═══ Recorded data

-- ==== Sys2Proof/Machine/Fp.lean ====
section
/-! DEFINITION. Exact dyadic arithmetic and IEEE 754 arithmetic (07 R356 to R358): decoding, one rounding, and the operations of the vector cores, the epilogue and the quantiser. -/

namespace Sys2Proof

/-! ## Dyadic numbers -/

/-- Two dyadic numbers over their lower exponent. -/
def Dy.align (a b : Dy) : Int × Int × Int :=
  let e := min a.e b.e
  (a.m * (2 ^ (a.e - e).toNat : Nat), b.m * (2 ^ (b.e - e).toNat : Nat), e)

/-- Exact sum. -/
def Dy.add (a b : Dy) : Dy :=
  if a.m = 0 then b else if b.m = 0 then a else
  match Dy.align a b with
  | (x, y, e) => ⟨x + y, e⟩
/-- Exact product. -/
def Dy.mul (a b : Dy) : Dy := ⟨a.m * b.m, a.e + b.e⟩
/-- Negation. -/
def Dy.neg (a : Dy) : Dy := ⟨-a.m, a.e⟩
/-- Exact difference. -/
def Dy.sub (a b : Dy) : Dy := a.add b.neg
/-- Multiplied by `2^k`. -/
def Dy.scale (a : Dy) (k : Int) : Dy := ⟨a.m, a.e + k⟩
/-- Magnitude. -/
def Dy.abs (a : Dy) : Dy := ⟨a.m.natAbs, a.e⟩
/-- An integer as a dyadic number. -/
def Dy.ofInt (i : Int) : Dy := ⟨i, 0⟩
/-- Exact comparison: `a < b`. -/
def Dy.lt (a b : Dy) : Bool :=
  match Dy.align a b with
  | (x, y, _) => decide (x < y)
/-- Exact comparison: `a ≤ b`. -/
def Dy.le (a b : Dy) : Bool :=
  match Dy.align a b with
  | (x, y, _) => decide (x ≤ y)
/-- Exact equality of values. -/
def Dy.eq (a b : Dy) : Bool :=
  match Dy.align a b with
  | (x, y, _) => decide (x = y)
/-- The larger of two. -/
def Dy.max (a b : Dy) : Dy := if a.lt b then b else a
/-- Sum of a list. -/
def Dy.sum (l : List Dy) : Dy := l.foldl Dy.add Dy.zero

/-- The integer part, towards minus infinity. -/
def Dy.floor (a : Dy) : Int :=
  if 0 ≤ a.e then a.m * (2 ^ a.e.toNat : Nat) else a.m / (2 ^ (-a.e).toNat : Nat)

/-- The nearest integer, ties to even. -/
def Dy.roundEven (a : Dy) : Int :=
  if 0 ≤ a.e then a.m * (2 ^ a.e.toNat : Nat)
  else
    let d : Nat := 2 ^ (-a.e).toNat
    let q := a.m / d
    let r := a.m % d
    if 2 * r < d then q else if d < 2 * r then q + 1 else if q % 2 = 0 then q else q + 1

/-- `floor (log2 v)` of a positive dyadic number. -/
def Dy.log2 (a : Dy) : Int := (a.m.natAbs.log2 : Int) + a.e

end Sys2Proof

namespace Sys2Proof.Machine

/-! ## Formats and values -/

/-- A binary interchange format: exponent bits and fraction bits. -/
structure FpFmt where
  ebits : Nat
  mbits : Nat
  deriving DecidableEq, Repr

/-- binary64. -/
def fp64 : FpFmt := ⟨11, 52⟩
/-- binary32. -/
def fp32 : FpFmt := ⟨8, 23⟩
/-- The upper half of binary32. -/
def bf16 : FpFmt := ⟨8, 7⟩

/-- The exponent bias. -/
def FpFmt.bias (f : FpFmt) : Nat := 2 ^ (f.ebits - 1) - 1
/-- The exponent of the least normal value. -/
def FpFmt.emin (f : FpFmt) : Int := 1 - f.bias
/-- Bits in all. -/
def FpFmt.width (f : FpFmt) : Nat := 1 + f.ebits + f.mbits

/-- Rounding modes: nearest ties to even, towards zero, towards plus and minus infinity (07 R353), and nearest ties
away. -/
inductive Rnd where
  | ne | tz | up | dn | na
  deriving DecidableEq, Repr

/-- The mode that RND selects (07 R353). -/
def Rnd.ofBits (r : BitVec 2) : Rnd :=
  if r = 0 then .ne else if r = 1 then .tz else if r = 2 then .up else .dn

/-- A floating-point datum: a NaN (signalling or not), an infinity, or `(-1)^neg × m × 2^e`. -/
inductive Fv where
  | nan (sig : Bool)
  | inf (neg : Bool)
  | fin (neg : Bool) (m : Nat) (e : Int)
  deriving DecidableEq, Repr

/-- The exact result of an operation before rounding. -/
inductive Ex where
  | nan
  | inf (neg : Bool)
  | rat (neg : Bool) (num den : Nat) (e : Int)
  deriving DecidableEq, Repr

/-- FPSTAT bits (07 R357). -/
def flInvalid : BitVec 5 := 1
/-- Divide by zero. -/
def flDivZero : BitVec 5 := 2
/-- Overflow. -/
def flOverflow : BitVec 5 := 4
/-- Underflow. -/
def flUnderflow : BitVec 5 := 8
/-- Inexact. -/
def flInexact : BitVec 5 := 16

/-- The datum that bits of a format hold. -/
def FpFmt.decode (f : FpFmt) (n : Nat) : Fv :=
  let neg := bit n (f.ebits + f.mbits)
  let ex := bits n f.mbits f.ebits
  let fr := bits n 0 f.mbits
  if ex = 2 ^ f.ebits - 1 then (if fr = 0 then .inf neg else .nan (!bit fr (f.mbits - 1)))
  else if ex = 0 then .fin neg fr (f.emin - f.mbits)
  else .fin neg (2 ^ f.mbits + fr) ((ex : Int) - f.bias - f.mbits)

/-- The canonical quiet NaN (07 R358). -/
def FpFmt.qnan (f : FpFmt) : Nat := (2 ^ f.ebits - 1) * 2 ^ f.mbits + 2 ^ (f.mbits - 1)
/-- Infinity. -/
def FpFmt.infBits (f : FpFmt) (neg : Bool) : Nat :=
  b2n neg * 2 ^ (f.ebits + f.mbits) + (2 ^ f.ebits - 1) * 2 ^ f.mbits
/-- The largest finite value. -/
def FpFmt.maxBits (f : FpFmt) (neg : Bool) : Nat := f.infBits neg - 1

/-- Whether a quotient is rounded up in magnitude: `odd` its parity, `r2` and `d` twice the remainder and the
divisor. -/
def roundUp (rm : Rnd) (neg odd : Bool) (r2 d : Nat) : Bool :=
  match rm with
  | .ne => decide (d < r2) || (decide (r2 = d) && odd)
  | .na => decide (d ≤ r2)
  | .tz => false
  | .up => !neg && decide (0 < r2)
  | .dn => neg && decide (0 < r2)

/-- `floor (log2 (num / den))`. -/
def log2Q (num den : Nat) : Int :=
  let l : Int := (num.log2 : Int) - den.log2
  let le : Bool := if 0 ≤ l then decide (den * 2 ^ l.toNat ≤ num) else decide (den ≤ num * 2 ^ (-l).toNat)
  if le then l else l - 1

/-- `num / den × 2^e` rounded to a multiple of `2^lsb`: the quotient and whether it is exact. -/
def quantQ (rm : Rnd) (neg : Bool) (num den : Nat) (e lsb : Int) : Nat × Bool :=
  let k := e - lsb
  let n := if 0 ≤ k then num * 2 ^ k.toNat else num
  let d := if 0 ≤ k then den else den * 2 ^ (-k).toNat
  let q := n / d
  let r := n % d
  (q + b2n (roundUp rm neg (q % 2 == 1) (2 * r) d), r == 0)

/-- Round `(-1)^neg × num / den × 2^e` once to a format, with the conditions raised (07 R356, R357). -/
def FpFmt.round (f : FpFmt) (rm : Rnd) (neg : Bool) (num den : Nat) (e : Int) : Nat × BitVec 5 :=
  let sgn := b2n neg * 2 ^ (f.ebits + f.mbits)
  if num = 0 then (sgn, 0) else
  let ex := log2Q num den + e
  let lsb := max (ex - f.mbits) (f.emin - f.mbits)
  match quantQ rm neg num den e lsb with
  | (q, exact) =>
    let (q, lsb) := if q = 2 ^ (f.mbits + 1) then (2 ^ f.mbits, lsb + 1) else (q, lsb)
    let wide := (quantQ rm neg num den e (ex - f.mbits)).1
    let tiny := decide (ex < f.emin) &&
      !(Config.tininessAfterRounding && decide (ex + 1 = f.emin) && decide (wide = 2 ^ (f.mbits + 1)))
    let fl : BitVec 5 := if exact then 0 else if tiny then flInexact ||| flUnderflow else flInexact
    if q < 2 ^ f.mbits then (sgn + q, fl)
    else
      let biased := lsb + f.mbits + f.bias
      if biased < (2 ^ f.ebits - 1 : Nat) then (sgn + biased.toNat * 2 ^ f.mbits + (q - 2 ^ f.mbits), fl)
      else
        let toInf : Bool := match rm with
          | .ne | .na => true
          | .tz => false
          | .up => !neg
          | .dn => neg
        (if toInf then f.infBits neg else f.maxBits neg, flOverflow ||| flInexact)

/-- The result of an operation in a format. -/
def FpFmt.finish (f : FpFmt) (rm : Rnd) (r : Ex × BitVec 5) : Nat × BitVec 5 :=
  match r with
  | (.nan, fl) => (f.qnan, fl)
  | (.inf neg, fl) => (f.infBits neg, fl)
  | (.rat neg num den e, fl) => match f.round rm neg num den e with
    | (n, fl') => (n, fl ||| fl')

/-- Any NaN operand, and the invalid flag that a signalling one raises. -/
def nanOf (l : List Fv) : Option (BitVec 5) :=
  if l.any (fun v => match v with | .nan _ => true | _ => false) then
    some (if l.any (fun v => match v with | .nan s => s | _ => false) then flInvalid else 0)
  else none

/-- The sign of a datum. -/
def Fv.neg : Fv → Bool
  | .nan _ => false
  | .inf n => n
  | .fin n _ _ => n

/-- The datum with its sign changed. -/
def Fv.negate : Fv → Fv
  | .nan s => .nan s
  | .inf n => .inf (!n)
  | .fin n m e => .fin (!n) m e

/-- The value of a finite datum. -/
def Fv.dy : Fv → Dy
  | .fin n m e => ⟨if n then -(m : Int) else m, e⟩
  | _ => Dy.zero

/-- A dyadic value as an exact result; an exact zero takes the given sign. -/
def Ex.ofDy (d : Dy) (zneg : Bool) : Ex :=
  if d.m = 0 then .rat zneg 0 1 0 else .rat (decide (d.m < 0)) d.m.natAbs 1 d.e

/-- The sign of the zero that a sum of `a` and `b` gives: theirs when they agree, else plus, or minus when rounding
towards minus infinity (IEEE 754). -/
def zeroSign (rm : Rnd) (a b : Bool) : Bool := if a = b then a else rm == .dn

/-- Addition. -/
def fpAdd (rm : Rnd) (a b : Fv) : Ex × BitVec 5 :=
  match nanOf [a, b] with
  | some fl => (.nan, fl)
  | none =>
    match a, b with
    | .inf x, .inf y => if x = y then (.inf x, 0) else (.nan, flInvalid)
    | .inf x, _ => (.inf x, 0)
    | _, .inf y => (.inf y, 0)
    | a, b => (.ofDy (a.dy.add b.dy) (zeroSign rm a.neg b.neg), 0)

/-- Multiplication. -/
def fpMul (a b : Fv) : Ex × BitVec 5 :=
  match nanOf [a, b] with
  | some fl => (.nan, fl)
  | none =>
    let s := a.neg != b.neg
    match a, b with
    | .inf _, .fin _ m _ => if m = 0 then (.nan, flInvalid) else (.inf s, 0)
    | .fin _ m _, .inf _ => if m = 0 then (.nan, flInvalid) else (.inf s, 0)
    | .inf _, _ => (.inf s, 0)
    | _, .inf _ => (.inf s, 0)
    | a, b => (.ofDy (a.dy.mul b.dy) s, 0)

/-- Fused multiply-add `a × b + c`. -/
def fpFma (rm : Rnd) (a b c : Fv) : Ex × BitVec 5 :=
  match nanOf [a, b, c] with
  | some fl => (.nan, fl)
  | none =>
    match fpMul a b with
    | (.nan, fl) => (.nan, fl)
    | (.inf x, _) => match c with
      | .inf y => if x = y then (.inf x, 0) else (.nan, flInvalid)
      | _ => (.inf x, 0)
    | (.rat _ _ _ _, _) => match c with
      | .inf y => (.inf y, 0)
      | c => (.ofDy ((a.dy.mul b.dy).add c.dy) (zeroSign rm (a.neg != b.neg) c.neg), 0)

/-- Division. -/
def fpDiv (a b : Fv) : Ex × BitVec 5 :=
  match nanOf [a, b] with
  | some fl => (.nan, fl)
  | none =>
    let s := a.neg != b.neg
    match a, b with
    | .inf _, .inf _ => (.nan, flInvalid)
    | .inf _, _ => (.inf s, 0)
    | _, .inf _ => (.rat s 0 1 0, 0)
    | .fin _ m e, .fin _ n e' =>
      if n = 0 then (if m = 0 then (.nan, flInvalid) else (.inf s, flDivZero))
      else (.rat s m n (e - e'), 0)
    | _, _ => (.nan, 0)

/-- The integer square root, one bit at a time from bit `k - 1` down. -/
def isqrtFrom (n : Nat) : Nat → Nat → Nat
  | 0, r => r
  | k + 1, r => let t := r + 2 ^ k; isqrtFrom n k (if t * t ≤ n then t else r)

/-- The integer square root. -/
def isqrt (n : Nat) : Nat := isqrtFrom n (n.log2 / 2 + 1) 0

/-- A square root of `m × 2^e` close enough that any format rounds it as it rounds the exact one: bits far beyond
the format, and a last bit that is 1 when anything is lost. -/
def sqrtQ (m : Nat) (e : Int) : Nat × Int :=
  let (m, e) := if e % 2 = 0 then (m, e) else (2 * m, e - 1)
  let w := m * 2 ^ 160
  let r := isqrt w
  (2 * r + b2n (r * r != w), e / 2 - 81)

/-- Square root. -/
def fpSqrt (a : Fv) : Ex × BitVec 5 :=
  match a with
  | .nan s => (.nan, if s then flInvalid else 0)
  | .inf false => (.inf false, 0)
  | .inf true => (.nan, flInvalid)
  | .fin neg m e =>
    if m = 0 then (.rat neg 0 1 0, 0)
    else if neg then (.nan, flInvalid)
    else match sqrtQ m e with
      | (r, e') => (.rat false r 1 e', 0)

/-- How two data compare: `none` when a NaN stands among them. -/
def fpCmp (a b : Fv) : Option Ordering :=
  match a, b with
  | .nan _, _ => none
  | _, .nan _ => none
  | .inf x, .inf y => some (if x = y then .eq else if x then .lt else .gt)
  | .inf x, _ => some (if x then .lt else .gt)
  | _, .inf y => some (if y then .gt else .lt)
  | a, b => some (if a.dy.lt b.dy then .lt else if b.dy.lt a.dy then .gt else .eq)

/-- An estimate: `num / den × 2^e` off by `err × 2⁻⁴⁴` of itself, `err` held below the bound of 07 R355. -/
def estimate (neg : Bool) (num den : Nat) (e err : Int) : Ex :=
  let err := clampInt (-0xFF000000) 0xFF000000 err
  .rat neg (num * ((2 ^ 44 : Nat) + err).toNat) den (e - 44)

/-- A dyadic value rounded once to a format, nearest ties to even; a nonzero value that rounds to zero keeps its sign
(log 21). -/
def FpFmt.ofDy (f : FpFmt) (d : Dy) : Nat := (f.round .ne (decide (d.m < 0)) d.m.natAbs 1 d.e).1

end Sys2Proof.Machine
end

══════

# Task requirements:
Copy out, word for word, the part of the entries above that begins at the line with "the quantiser. -/" and ends at the line with "lower exponent. -/", including both.

# Written solution:
/-! DEFINITION. Exact dyadic arithmetic and IEEE 754 arithmetic (07 R356 to R358): decoding, one rounding, and the operations of the vector cores, the epilogue and the quantiser. -/

namespace Sys2Proof

/-! ## Dyadic numbers -/

/-- Two dyadic numbers over their lower exponent. -/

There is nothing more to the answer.